Collected data entries
/-- A closed interval written: the newest 96 are held, INTERVAL_CLOSED, the BYPASS bit, and BYPASS_SIGN when the interval before did not carry BYPASS (R324, R329, R336). -/
def metWrite (s : State) (n : Nat) (x : MetRec) (end_ : Nat) : State :=
  match metBay? s n with
  | none => s
  | some b =>
    let by_ := if x.has 13 then true else if 100 ≤ x.sqn then false else b.bypass
    let b1 := { b with held := (⟨x, s.dev.ticks, false⟩ :: b.held).take 96, lastClose := end_ / 10 ^ 9, bypass := by_ }
    let s1 := raise 0x0F01 (showMet (setMet s n b1)) (bay := n) (items := [(8, x.start), (2, x.flags)])
    let before := match b.held.head? with | some h => h.rec_.has 13 | none => false
    if x.has 13 && !before then raise 0x0F05 s1 (bay := n) else s1

/-- Every interval that waits written in order. -/
def metClose (s : State) (n : Nat) : State :=
  match metBay? s n with
  | none => s
  | some b => b.done.foldl (fun st p => metWrite st n (metRecord st n b.recd p.1 p.2) p.2) (setMet s n { b with done := [] })

/-- An Almanac step closes the open interval of a bay at the step (R326); `t` and `u` are the old and the new time in ns. -/
def metStep (s : State) (t u : Nat) : State :=
  if !metRuns? s then { s with met := { s.met with bays := s.met.bays.map (fun p => (p.1, { p.2 with open_ := { p.2.open_ with start := u } })) } }
  else
    (s.met.bays.map Prod.fst).foldl (fun st n =>
      metClose (modMet st n (fun b => { ({ b with open_ := { b.open_ with flags := Nat.lor b.open_.flags 2 } } : MetBay).shut t with open_ := MetOpen.at_ u })) n) s

/-! ### Bytes (R329, R338) -/

/-- The 128 bytes of an interval record. -/
def MetRec.bytes (x : MetRec) : List Byte :=
  leBytes 2 x.bay ++ leBytes 2 x.flags ++ leBytes 4 x.cov ++ leBytes 8 x.start ++ leBytes 4 x.dur ++ leBytes 4 0 ++ leBytes 8 x.eImp ++ leBytes 8 x.eExp
    ++ (List.range 4).flatMap (fun c => leBytes 8 (x.q.getD c 0)) ++ leBytes 8 x.eds ++ leBytes 8 (ofSigned 64 x.lt) ++ leBytes 8 (ofSigned 64 x.nt)
    ++ leBytes 4 (ofSigned 32 x.r) ++ leBytes 4 x.exp ++ leBytes 4 x.rcv ++ leBytes 4 x.sqn ++ leBytes 4 x.sout ++ leBytes 4 (ofSigned 32 x.rShort)
    ++ leBytes 4 (ofSigned 32 x.rLong) ++ leBytes 4 0

/-- The open interval in the layout of a record, up to now. -/
def metOpenBytes (s : State) (n : Nat) (b : MetBay) : List Byte := (metRecord s n b.recd b.open_ (now s / nsI)).bytes

/-- The lifetime totals (R338). -/
def metLifeBytes (b : MetBay) : List Byte := leBytes 8 (b.lifeImp / 2 ^ 20) ++ leBytes 8 (b.lifeExp / 2 ^ 20) ++ leBytes 8 b.lastClose ++ leBytes 40 0

/-! ### The outage (R327, R545) -/

/-- The boundaries between two instants in ns, at most `n` of them. -/
def metBounds (s : State) : Nat → Nat → Nat → List Nat
  | 0, _, _ => []
  | n + 1, t, u => let e := metBoundary s t; if e ≤ u then e :: metBounds s n e u else []

/-- A bay's interval that was open at the power failure closed at its boundary, or now when that has not come, and an empty record for each later boundary (R327); the instants that the outage kept from being sealed count as not usable; the next interval begins at the last of these. -/
def metRestore (s : State) (n : Nat) (o : MetOpen) (lifeImp lifeExp : Nat) : State :=
  match metBay? s n with
  | none => s
  | some b =>
    let nw := now s / nsI
    let bs := metBounds s (metFuel s { b with open_ := o } nw) o.start nw
    let e := bs.headD (if o.start < nw then nw else o.start)
    let s1 := setMet s n { b with lifeImp := lifeImp, lifeExp := lifeExp }
    let rate := match bay? s n with | some y => y.rate | none => 14400
    let o1 := { o with flags := Nat.lor o.flags 4, sealed := rdivN ((e - o.start) * rate) (10 ^ 9) }
    let s2 := metWrite s1 n (metRecord s1 n b.recd o1 e) e
    let s3 := (bs.zip (bs.drop 1)).foldl (fun st p => metWrite st n { metRecord st n b.recd { MetOpen.at_ p.1 with flags := 8 } p.2 with cov := 0 } p.2) s2
    modMet s3 n (fun x => { x with open_ := MetOpen.at_ (if bs.isEmpty then nw else bs.getLastD nw) })

end Sys2Proof.Machine
end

**Task brief**
An exact copy of every entry is what is needed here.

**Solution to this task**
/-- A closed interval written: the newest 96 are held, INTERVAL_CLOSED, the BYPASS bit, and BYPASS_SIGN when the interval before did not carry BYPASS (R324, R329, R336). -/
def metWrite (s : State) (n : Nat) (x : MetRec) (end_ : Nat) : State :=
  match metBay? s n with
  | none => s
  | some b =>
    let by_ := if x.has 13 then true else if 100 ≤ x.sqn then false else b.bypass
    let b1 := { b with held := (⟨x, s.dev.ticks, false⟩ :: b.held).take 96, lastClose := end_ / 10 ^ 9, bypass := by_ }
    let s1 := raise 0x0F01 (showMet (setMet s n b1)) (bay := n) (items := [(8, x.start), (2, x.flags)])
    let before := match b.held.head? with | some h => h.rec_.has 13 | none => false
    if x.has 13 && !before then raise 0x0F05 s1 (bay := n) else s1

/-- Every interval that waits written in order. -/
def metClose (s : State) (n : Nat) : State :=
  match metBay? s n with
  | none => s
  | some b => b.done.foldl (fun st p => metWrite st n (metRecord st n b.recd p.1 p.2) p.2) (setMet s n { b with done := [] })

/-- An Almanac step closes the open interval of a bay at the step (R326); `t` and `u` are the old and the new time in ns. -/
def metStep (s : State) (t u : Nat) : State :=
  if !metRuns? s then { s with met := { s.met with bays := s.met.bays.map (fun p => (p.1, { p.2 with open_ := { p.2.open_ with start := u } })) } }
  else
    (s.met.bays.map Prod.fst).foldl (fun st n =>
      metClose (modMet st n (fun b => { ({ b with open_ := { b.open_ with flags := Nat.lor b.open_.flags 2 } } : MetBay).shut t with open_ := MetOpen.at_ u })) n) s

/-! ### Bytes (R329, R338) -/

/-- The 128 bytes of an interval record. -/
def MetRec.bytes (x : MetRec) : List Byte :=
  leBytes 2 x.bay ++ leBytes 2 x.flags ++ leBytes 4 x.cov ++ leBytes 8 x.start ++ leBytes 4 x.dur ++ leBytes 4 0 ++ leBytes 8 x.eImp ++ leBytes 8 x.eExp
    ++ (List.range 4).flatMap (fun c => leBytes 8 (x.q.getD c 0)) ++ leBytes 8 x.eds ++ leBytes 8 (ofSigned 64 x.lt) ++ leBytes 8 (ofSigned 64 x.nt)
    ++ leBytes 4 (ofSigned 32 x.r) ++ leBytes 4 x.exp ++ leBytes 4 x.rcv ++ leBytes 4 x.sqn ++ leBytes 4 x.sout ++ leBytes 4 (ofSigned 32 x.rShort)
    ++ leBytes 4 (ofSigned 32 x.rLong) ++ leBytes 4 0

/-- The open interval in the layout of a record, up to now. -/
def metOpenBytes (s : State) (n : Nat) (b : MetBay) : List Byte := (metRecord s n b.recd b.open_ (now s / nsI)).bytes

/-- The lifetime totals (R338). -/
def metLifeBytes (b : MetBay) : List Byte := leBytes 8 (b.lifeImp / 2 ^ 20) ++ leBytes 8 (b.lifeExp / 2 ^ 20) ++ leBytes 8 b.lastClose ++ leBytes 40 0

/-! ### The outage (R327, R545) -/

/-- The boundaries between two instants in ns, at most `n` of them. -/
def metBounds (s : State) : Nat → Nat → Nat → List Nat
  | 0, _, _ => []
  | n + 1, t, u => let e := metBoundary s t; if e ≤ u then e :: metBounds s n e u else []

/-- A bay's interval that was open at the power failure closed at its boundary, or now when that has not come, and an empty record for each later boundary (R327); the instants that the outage kept from being sealed count as not usable; the next interval begins at the last of these. -/
def metRestore (s : State) (n : Nat) (o : MetOpen) (lifeImp lifeExp : Nat) : State :=
  match metBay? s n with
  | none => s
  | some b =>
    let nw := now s / nsI
    let bs := metBounds s (metFuel s { b with open_ := o } nw) o.start nw
    let e := bs.headD (if o.start < nw then nw else o.start)
    let s1 := setMet s n { b with lifeImp := lifeImp, lifeExp := lifeExp }
    let rate := match bay? s n with | some y => y.rate | none => 14400
    let o1 := { o with flags := Nat.lor o.flags 4, sealed := rdivN ((e - o.start) * rate) (10 ^ 9) }
    let s2 := metWrite s1 n (metRecord s1 n b.recd o1 e) e
    let s3 := (bs.zip (bs.drop 1)).foldl (fun st p => metWrite st n { metRecord st n b.recd { MetOpen.at_ p.1 with flags := 8 } p.2 with cov := 0 } p.2) s2
    modMet s3 n (fun x => { x with open_ := MetOpen.at_ (if bs.isEmpty then nw else bs.getLastD nw) })

end Sys2Proof.Machine
end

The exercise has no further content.